In long-term, prospective clinical trials effective treatment of hypercholesterolemia/ dyslipidemia has consistently been associated with a reduction in the risk of CAD.

Treatment with PRAVACHOL has been shown to reduce circulating Total-C, LDL-C, and apolipoprotein B, modestly reduce VLDL-C and triglycerides (TG) while producing increases of variable magnitude in HDL-C and apolipoprotein A. Clinical trials suggest that PRAVACHOL's effect on reducing clinical events appears to incorporate both cholesterol modification and some ancillary mechanism.

Pravastatin has complex pharmacokinetic characteristics.

Protein binding of pravastatin is approximately 50%. The plasma elimination half-life of pravastatin is between 1.5 and 2 hours (2.5-3 hours in hypercholesterolemic subjects). Approximately 20% of a radiolabelled oral dose is excreted in the urine and 70% in the feces.

After intravenous administration to healthy subjects, approximately 47% of the total drug clearance occurs via renal excretion of intact pravastatin, and about 53% is cleared by non-renal routes, i.e. biliary excretion and biotransformation.

No studies have been carried out in patients with renal insufficiency.

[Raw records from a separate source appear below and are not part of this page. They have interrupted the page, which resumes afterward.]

-- ==== Sys2Proof/Laws/Frames.lean ====
section
/-! SUPPORT. For each shared operation, everything it leaves unchanged: a conjunction of the fields of the state it never writes (where it writes a part of `dram`, `flash` or `img`, the parts `dram.cells`, `dram.rows`, `flash.cells`, `img.burn` it does not). Tagged simp: each conjunct rewrites, so no proof unfolds an operation for a field it does not write. -/

namespace Sys2Proof.Machine

@[simp] theorem State.mark_frame (s : State) :
    (State.mark s).pending = s.pending ∧ (State.mark s).ports = s.ports ∧ (State.mark s).ctx = s.ctx ∧ (State.mark s).stg = s.stg ∧ (State.mark s).com = s.com ∧ (State.mark s).flash = s.flash ∧ (State.mark s).img = s.img ∧ (State.mark s).lock = s.lock ∧ (State.mark s).dram = s.dram ∧ (State.mark s).pow = s.pow ∧ (State.mark s).con = s.con ∧ (State.mark s).quiet = s.quiet ∧ (State.mark s).su = s.su ∧ (State.mark s).prof = s.prof ∧ (State.mark s).free = s.free := by
  unfold State.mark
  try dsimp only
  (repeat' split) <;> simp

@[simp] theorem State.markIf_frame (b : Bool) (s : State) :
    (State.markIf b s).pending = s.pending ∧ (State.markIf b s).ports = s.ports ∧ (State.markIf b s).ctx = s.ctx ∧ (State.markIf b s).stg = s.stg ∧ (State.markIf b s).com = s.com ∧ (State.markIf b s).flash = s.flash ∧ (State.markIf b s).img = s.img ∧ (State.markIf b s).lock = s.lock ∧ (State.markIf b s).dram = s.dram ∧ (State.markIf b s).pow = s.pow ∧ (State.markIf b s).con = s.con ∧ (State.markIf b s).quiet = s.quiet ∧ (State.markIf b s).su = s.su ∧ (State.markIf b s).prof = s.prof ∧ (State.markIf b s).free = s.free := by
  unfold State.markIf
  try dsimp only
  (repeat' split) <;> simp

@[simp] theorem State.raise_frame (c : Cause) (s : State) :
    (State.raise c s).pending = s.pending ∧ (State.raise c s).ports = s.ports ∧ (State.raise c s).ctx = s.ctx ∧ (State.raise c s).stg = s.stg ∧ (State.raise c s).com = s.com ∧ (State.raise c s).flash = s.flash ∧ (State.raise c s).img = s.img ∧ (State.raise c s).lock = s.lock ∧ (State.raise c s).dram = s.dram ∧ (State.raise c s).pow = s.pow ∧ (State.raise c s).con = s.con ∧ (State.raise c s).quiet = s.quiet ∧ (State.raise c s).su = s.su ∧ (State.raise c s).prof = s.prof ∧ (State.raise c s).free = s.free := by
  unfold State.raise
  try dsimp only
  (repeat' split) <;> simp

@[simp] theorem State.acknowledge_frame (g : Word) (s : State) :
    (State.acknowledge g s).pending = s.pending ∧ (State.acknowledge g s).ports = s.ports ∧ (State.acknowledge g s).ctx = s.ctx ∧ (State.acknowledge g s).stg = s.stg ∧ (State.acknowledge g s).com = s.com ∧ (State.acknowledge g s).flash = s.flash ∧ (State.acknowledge g s).img = s.img ∧ (State.acknowledge g s).lock = s.lock ∧ (State.acknowledge g s).dram = s.dram ∧ (State.acknowledge g s).pow = s.pow ∧ (State.acknowledge g s).con = s.con ∧ (State.acknowledge g s).quiet = s.quiet ∧ (State.acknowledge g s).su = s.su ∧ (State.acknowledge g s).prof = s.prof ∧ (State.acknowledge g s).free = s.free := by
  unfold State.acknowledge
  try dsimp only
  (repeat' split) <;> simp

@[simp] theorem State.setRing_frame (c : ClassId) (r : ClassRing) (s : State) :
    (State.setRing c r s).pending = s.pending ∧ (State.setRing c r s).ports = s.ports ∧ (State.setRing c r s).ctx = s.ctx ∧ (State.setRing c r s).com = s.com ∧ (State.setRing c r s).flash = s.flash ∧ (State.setRing c r s).img = s.img ∧ (State.setRing c r s).lock = s.lock ∧ (State.setRing c r s).dram = s.dram ∧ (State.setRing c r s).pow = s.pow ∧ (State.setRing c r s).con = s.con ∧ (State.setRing c r s).quiet = s.quiet ∧ (State.setRing c r s).su = s.su ∧ (State.setRing c r s).prof = s.prof ∧ (State.setRing c r s).free = s.free := by
  unfold State.setRing
  try dsimp only
  (repeat' split) <;> simp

In both normal volunteers and patients with hypercholesterolemia, treatment with PRAVACHOL (pravastatin sodium) reduced total-C, LDL-C, apolipoprotein B, VLDL-C and TG while increasing HDL-C and apolipoprotein A. The mechanism of action of PRAVACHOL (pravastatin sodium) is complex. Inhibition of hepatic VLDL synthesis and/or secretion occurs, leading to a decrease in LDL precursor formation. The reduction in hepatic cellular pools of cholesterol, resulting from the specific and reversible inhibition of HMG-CoA reductase activity, leads to an increase in the fractional catabolic rate of IDL and LDL via increased expression of LDL receptors on the surface of hepatic cells. Through a combination of these and possibly other unknown metabolic effects, a decline in the serum level of cholesterol results.

Pravastatin is extensively metabolized. The major metabolite is the 3 α-hydroxy isomer, which has one-tenth to one-fortieth of the inhibitory activity of the parent compound on HMG-CoA reductase.

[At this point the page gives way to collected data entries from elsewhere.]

/-! ### Resets and start-up -/

/-- A part in start-up with a job at the device. -/
def starting (phase : Phase) (j : Job) : State :=
  { run0.runs j with pow.state := .starting, su.phase := phase, su.strap := true, dram.mode := .down }
theorem witness_Resets : run0.su.supply = .running ∧ State.reset.su.supply ≠ .running ∧ State.reset.su.supply = .powerOnReset ∧
    State.reset.ports.svp.queue = [] ∧ State.reset.ports.mnp.queue = [] ∧
    ({ State.reset with su.supply := .restart } : State).su.supply = .restart ∧
    (run0.runs (.upErase 300)).flash.current = some ⟨.upErase 300, 0, 0, false, false⟩ ∧ run0.flash.suspended = none ∧
    (nextOf (exec .restartAsserted run0)).map (fun t => (t.dram.mode, t.su.cause)) = some (.selfRefresh, 2) := by decide +kernel
/-- RESTART with each kind of grant in progress, and with a blank check at the device. -/
theorem witness_Resets_grants : let s (g : Grant) : State := { run0.grants g with dram.cells := [(5, 1#39)] }
    (s (.source .svp (.rmw 5 9#32 1#4))).dram.grant = some (.source .svp (.rmw 5 9#32 1#4)) ∧ (s (.writeBack 5)).memoryWf = true ∧
    readCode (readCell dramDefault (s (.writeBack 5)).dram.cells 5) = .corrected 0#32 ∧
    (nextOf (exec .restartAsserted (s (.writeBack 5)))).map (·.dram.cells) = some [] ∧
    (nextOf (exec .restartAsserted (s (.source .svp (.read 5 1))))).map (·.dram.cells) = some [(5, 1#39)] ∧
    (nextOf (exec .restartAsserted (s (.patrol 0)))).map (·.dram.cells) = some [(5, 1#39)] ∧
    (nextOf (exec .restartAsserted (s (.source .stager (.write 5 [0#32]))))).map (·.dram.cells) = some [] ∧
    (run0.runs (.upBlank 300)).flash.current = some ⟨.upBlank 300, 0, 0, false, false⟩ ∧ run0.pow.heldEvents = [] := by decide +kernel
theorem witness_StartUp : JobAtDevice (starting .profile .suProfile) .suProfile ∧ parseProfile (flashWords [] 0 128) = none ∧
    (starting .profile .suProfile).su.strap = true ∧ (∀ b ∈ [1, 254, 255], JobAtDevice (starting .release (.suBlank b)) (.suBlank b)) ∧
    (starting .release (.suBlank 255)).su.phase = .release ∧ (starting .release (.suBlank 255)).memoryWf = true ∧
    ({ run0 with dram.mode := .filling } : State).dram.mode = .filling ∧
    ({ run0.inPower .starting with dram.mode := .selfRefresh, dram.exitReq := true } : State).pow.state = .starting ∧
    (nextOf (exec .readJobEnd (starting .profile .suProfile))).map (fun t => (t.su.profState, t.flash.startup)) =
      some (.safe, [.suBlank 1]) := by unfold JobAtDevice; decide +kernel
/-- A profile block with the safe profile's values, no window and CONTACT0 on both edges, and its check. -/
def profileWords : List Word :=
  [0x7A3C5E01, 1, 0, 0x15, 0x111111, 0x3214264E, 0x001E03E8, 0, 900, 0x04008000, 0x04004000, 0x00140314, 0x00140014, 0x00FF0100, 0, 0,
    0x00010017, 0x04000000, 64].map (BitVec.ofNat 32) ++ List.replicate 109 0#32
def profileBlock : List Word := profileWords.set 2 ((profileSum profileWords).setWidth 32)
theorem witness_StartUp_loaded :
    parseProfile profileBlock = some { safeProfile with
      windows := List.replicate 12 safeNoWindow, contacts.c0 := ⟨.both, 20, false⟩
      classes := ⟨safeProfile.classes.c0, safeUnconfigured, safeUnconfigured, safeUnconfigured⟩ } ∧
    (let s : State := { starting .profile .suProfile with flash.cells := programWords [] 0 profileBlock }
     flashWords s.flash.cells 0 128 = profileBlock ∧
     (nextOf (exec .readJobEnd s)).map (fun t => (t.su.profState, t.con.tracked.c0)) = some (.loaded, s.con.tracked.c0)) := by
  decide +kernel
/-- Dirty follows the shown values: unchanged where the profile state and the release result are those shown, set where they change. -/
theorem witness_StartUp_dirty :
    let s : State := { starting .release (.suBlank 9) with mir.dirty := false, flash.cells := [(9 * 1024, 0#32)] }
    JobAtDevice s (.suBlank 9) ∧ s.su.phase = .release ∧
    (nextOf (exec .blankCheckEnd s)).map (fun t => (t.su.release, t.mir.dirty)) = some (3, true) ∧
    (nextOf (exec .blankCheckEnd { s with su.release := 3 })).map (fun t => (t.su.release, t.mir.dirty)) = some (3, false) := by
  unfold JobAtDevice; decide +kernel
/-- Mount at a stage, with what it has seen. -/
def mounting (m : Mount) (j : Job) : State := { starting .mount j with su.mount := m }
def header1 : PageHeader := ⟨6#32, ⟨0#32, 0#32, 0#32, 0#32⟩, ⟨false, true, false, false⟩⟩
theorem witness_Mount : let s := mounting ⟨.leads, [(1200, .valid header1)], []⟩ (.suPage 2047 0)
    let p := mounting ⟨.pages, [], [.valid header1, .neither]⟩ (.suPage 1200 15)
    JobAtDevice s (.suPage 2047 0) ∧ s.com.held = none ∧ newestLead s.su.mount.seen none = some (1200, 6#32) ∧
    JobAtDevice p (.suPage 1200 15) ∧ p.su.mount.pages ++ [.erased] = [] ++ .valid header1 :: [.neither, .erased] ∧
    (nextOf (exec .readJobEnd p)).map (fun t => (t.com.headPage, t.com.nextPage)) = some (2, 8#32) ∧
    newer 0#32 0xFFFFFFFF#32 = true ∧ newer 5#32 6#32 = false ∧
    JobAtDevice (mounting ⟨.first, [], []⟩ (.suBlank 256)) (.suBlank 256) ∧ (mounting ⟨.first, [], []⟩ (.suBlank 256)).su.phase = .mount ∧
    JobAtDevice (mounting ⟨.spare, [], []⟩ (.suBlank 257)) (.suBlank 257) ∧ (mounting ⟨.spare, [], []⟩ (.suBlank 257)).memoryWf = true ∧
    (mounting ⟨.first, [], []⟩ (.suBlank 256)).su.mount.classAt (ringNext (ringSkip [] 0 256)) = .erased := by
  unfold JobAtDevice; decide +kernel
/-- Recovery reads the slot of a sequence of class 1. -/
def recovering (cells : List (Nat × Code)) (cap : Nat) : State :=
  ({ run0.inPower .starting with
    su := { run0.su with phase := .recovery, recovery := some ⟨1, 0#32⟩ }, prof.classes.c1.capacity := cap, dram.cells := cells } : State).grants
    (.source .stager (.read 64 16))
theorem witness_Recovery : let rs := readDram (writeDram [] 64 (slotWords rec1 0#32)) 64 16
    (recovering [] 32).su.recovery = some ⟨1, 0#32⟩ ∧ (recovering [] 32).dram.entryReq = none ∧ slotAccepted rs 0#32 = true ∧
    slotAccepted (readDram [] 64 16) 0#32 = false ∧ firstBad (readDram [(65, 3#39)] 64 16) = some (65, 6#7) ∧
    (∀ j, (1 : ClassId) < j → (run0.prof.classes.get j).configured = false) ∧ (run0.prof.classes.get 1).configured = true ∧
    (nextOf (exec .recoveryReadComplete (recovering (writeDram [] 64 (slotWords rec1 0#32)) 32))).map (fun t => t.com.queues.c1) = some [0#32] ∧
    (nextOf (exec .recoveryReadComplete (recovering [] 32))).map (fun t => (t.pow.state, t.su.ready, t.stg.outbox.length)) =
      some (.run, true, 1) := by decide +kernel
/-- A slot with a Corrected word is taken back; one with an Uncorrectable word is reported, and the last class opens. -/
theorem witness_Recovery_ecc : let cells := writeDram [] 64 (slotWords rec1 0#32)
    let flip (n : Code) := writeCell dramDefault cells 68 (readCell dramDefault cells 68 ^^^ n)
    correctedCount (readDram (flip 1#39) 64 16) = 1 ∧ badCount (readDram (flip 3#39) 64 16) = 1 ∧
    slotAccepted (readDram (flip 1#39) 64 16) 0#32 = true ∧ slotAccepted (readDram (flip 3#39) 64 16) 0#32 = false ∧
    (nextOf (exec .recoveryReadComplete (recovering (flip 1#39) 32))).map (fun t => (t.com.queues.c1, t.dram.correction, t.dram.corrected))
      = some ([0#32], [68], 1) ∧
    (nextOf (exec .recoveryReadComplete (recovering (flip 3#39) 32))).map (fun t => (t.su.ready, t.dram.uncorrectable, t.stg.outbox.length))
      = some (true, 1, 2) := by decide +kernel
theorem witness_ColdOpen : let s := { mounting ⟨.spare, [], []⟩ (.suBlank 257) with flash.cells := [(257 * 1024, 0#32)] }
    JobAtDevice s (.suBlank 257) ∧ s.su.phase = .mount ∧ s.su.mount.stage = .spare ∧ s.su.warm = false ∧
    (∃ i, i < 1024 ∧ readCell erasedWord s.flash.cells (257 * 1024 + i) ≠ erasedWord) := by
  unfold JobAtDevice; exact ⟨⟨rfl, rfl⟩, rfl, rfl, rfl, 0, by decide, by decide +kernel⟩
/-- A warm mount ends at a block that is not blank or at the spare target, and RECOVERY reads the slot of class 0's first sequence. -/
theorem witness_MountEnds : let s : State := { mounting ⟨.spare, [], []⟩ (.suBlank 257) with
      flash.cells := [(257 * 1024, 0#32)], su.warm := true, stg.rings.c0.next := 3#32 }
    let f : State := { mounting ⟨.first, [], []⟩ (.suBlank 256) with prof.spareTarget := 0, su.warm := true }
    let seen (t : State) := (t.su.phase, t.su.recovery, t.dram.waiting.stager, t.flash.startup)
    (nextOf (exec .blankCheckEnd s)).map seen =
      some (.recovery, some ⟨0, 3#32⟩, some (.read (s.prof.classes.c0.base / 4 + 48) 16), []) ∧
    (nextOf (exec .blankCheckEnd f)).map (fun t => (t.su.phase, t.com.headPage)) = some (.recovery, 0) ∧
    (nextOf (exec .blankCheckEnd (mounting ⟨.first, [], []⟩ (.suBlank 256)))).map (fun t => (t.su.phase, t.flash.startup)) =
      some (.mount, [.suBlank 257]) := by decide +kernel

end Sys2Proof.Machine
end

Only limited experience with the use of statins in children is available. There is no experience to date with the use of PRAVACHOL in such patients. Treatment in these patients is not recommended at this time.

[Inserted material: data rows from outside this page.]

/-- A stall depends on the CLOSED buffers, the IN-FLIGHT one and the head alone. -/
theorem Commit.stalled_congr {c d : Commit} (hc : d.closed = c.closed) (hi : d.inflight = c.inflight) (hp : d.headPage = c.headPage)
    (ha : d.ahead = c.ahead) : d.stalled = c.stalled := by
  simp [Commit.stalled, Commit.mustProgram, Commit.headAvailable, hc, hi, hp, ha]

end Settle
end Sys2Proof.Machine

/-! PROOFS. Records join the commit queues, buffers close by deadline, upkeep asks for the tail (R25, R46, R55). -/

namespace Sys2Proof.Machine
open Sys2Proof Sys2Proof.Machine Sys2Proof.Machine.Claims

/-! ## A ring write completes (R25) -/

section RingWrite

variable {s : State}

theorem Commit.drained_false {c : Commit} {i : ClassId} (h : c.queues.get i ≠ []) : c.drained = false := by
  rw [Commit.drained, List.all_eq_false]
  exact ⟨_, (Four.mem_toList c.queues _).mpr ⟨i, rfl⟩, by simpa using h⟩

theorem Commit.refill_queues (c : Commit) : c.refill.queues = c.queues := by
  rcases Commit.refill_cases c with e | ⟨-, -, e⟩ <;> rw [e]

theorem Commit.refill_eq (c : Commit) : c.refill = { c with filling := c.refill.filling } := by
  rcases Commit.refill_cases c with e | ⟨-, -, e⟩ <;> rw [e]

/-- With a record waiting, a buffer that turned over without a held candidate is not closed by DRAIN. -/
theorem settledCom_queued {i : ClassId} (hq : s.com.queues.get i ≠ []) (hh : s.com.held = none ∨ s.com.filling = none ∧ 2 ≤ s.com.buffersUsed) :
    s.settledCom = s.com.refill := by
  have ht : s.com.turnOver s.prof = s.com.refill := by
    rcases hh with hh | ⟨hf, hu⟩
    · exact Commit.turnOver_unheld _ hh
    · rw [Commit.turnOver_used _ hf hu, Commit.refill_used hu]
  rw [settledCom_of_open, ht]
  rw [ht]
  exact drainClose_of_queued (Commit.drained_false (i := i) (by simpa [Commit.refill_queues] using hq))

/-- Settling with a record waiting and no candidate to place: a FREE buffer begins to fill. -/
theorem settle_queued_quiet {i : ClassId} (hq : s.com.queues.get i ≠ []) (hh : s.com.held = none ∨ s.com.filling = none ∧ 2 ≤ s.com.buffersUsed)
    (hn : s.com.stalled = false ∨ s.com.full = true) : s.settle = { s with com := { s.com with filling := s.com.refill.filling } } := by
  rw [State.settle_eq, settledCom_queued hq hh, Commit.refill_eq]
  exact noteStall_quiet (hn.imp_left (fun h => (Commit.stalled_congr rfl rfl rfl rfl).trans h))

/-- The same with a stall that is not yet noted. -/
theorem settle_queued_stalls {i : ClassId} (hq : s.com.queues.get i ≠ []) (hh : s.com.held = none ∨ s.com.filling = none ∧ 2 ≤ s.com.buffersUsed)
    (hs : s.com.stalled = true) (hf : s.com.full = false) :
    ∃ o l a, s.settle = { s with
        stg := { s.stg with outbox := o, lost := l }
        com := { s.com with filling := s.com.refill.filling, full := true }
        mir := { s.mir with dirty := true, attention := a } } ∧
      Offered s s.settle (journalEvent s 4 s.com.headBlock 0) [.full] ∧ a.get Cause.full.ix = .waiting := by
  rw [State.settle_eq, settledCom_queued hq hh, Commit.refill_eq]
  exact noteStall_stalls (s := { s with com := { s.com with filling := s.com.refill.filling } })
    ((Commit.stalled_congr rfl rfl rfl rfl).trans hs) hf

Cholesterol and other products of cholesterol biosynthesis are essential components for fetal development (including synthesis of steroids and cell membranes). Since HMG-CoA reductase inhibitors such as PRAVACHOL (pravastatin sodium) decrease cholesterol synthesis and possibly the synthesis of other biologically active substances derived from cholesterol, they may cause fetal harm when administered to pregnant women. PRAVACHOL should be administered to women of childbearing age only when such patients are highly unlikely to conceive and have been informed of the possible harm. If the patient becomes pregnant while taking PRAVACHOL, the drug should be discontinued immediately and the patient apprised of the potential harm to the fetus. Atherosclerosis being a chronic process, discontinuation of lipid metabolism regulating drugs during pregnancy should have little impact on the outcome of longterm therapy of primary hypercholesterolemia (see Warnings and Precautions, Pregnant Women, Nursing Women).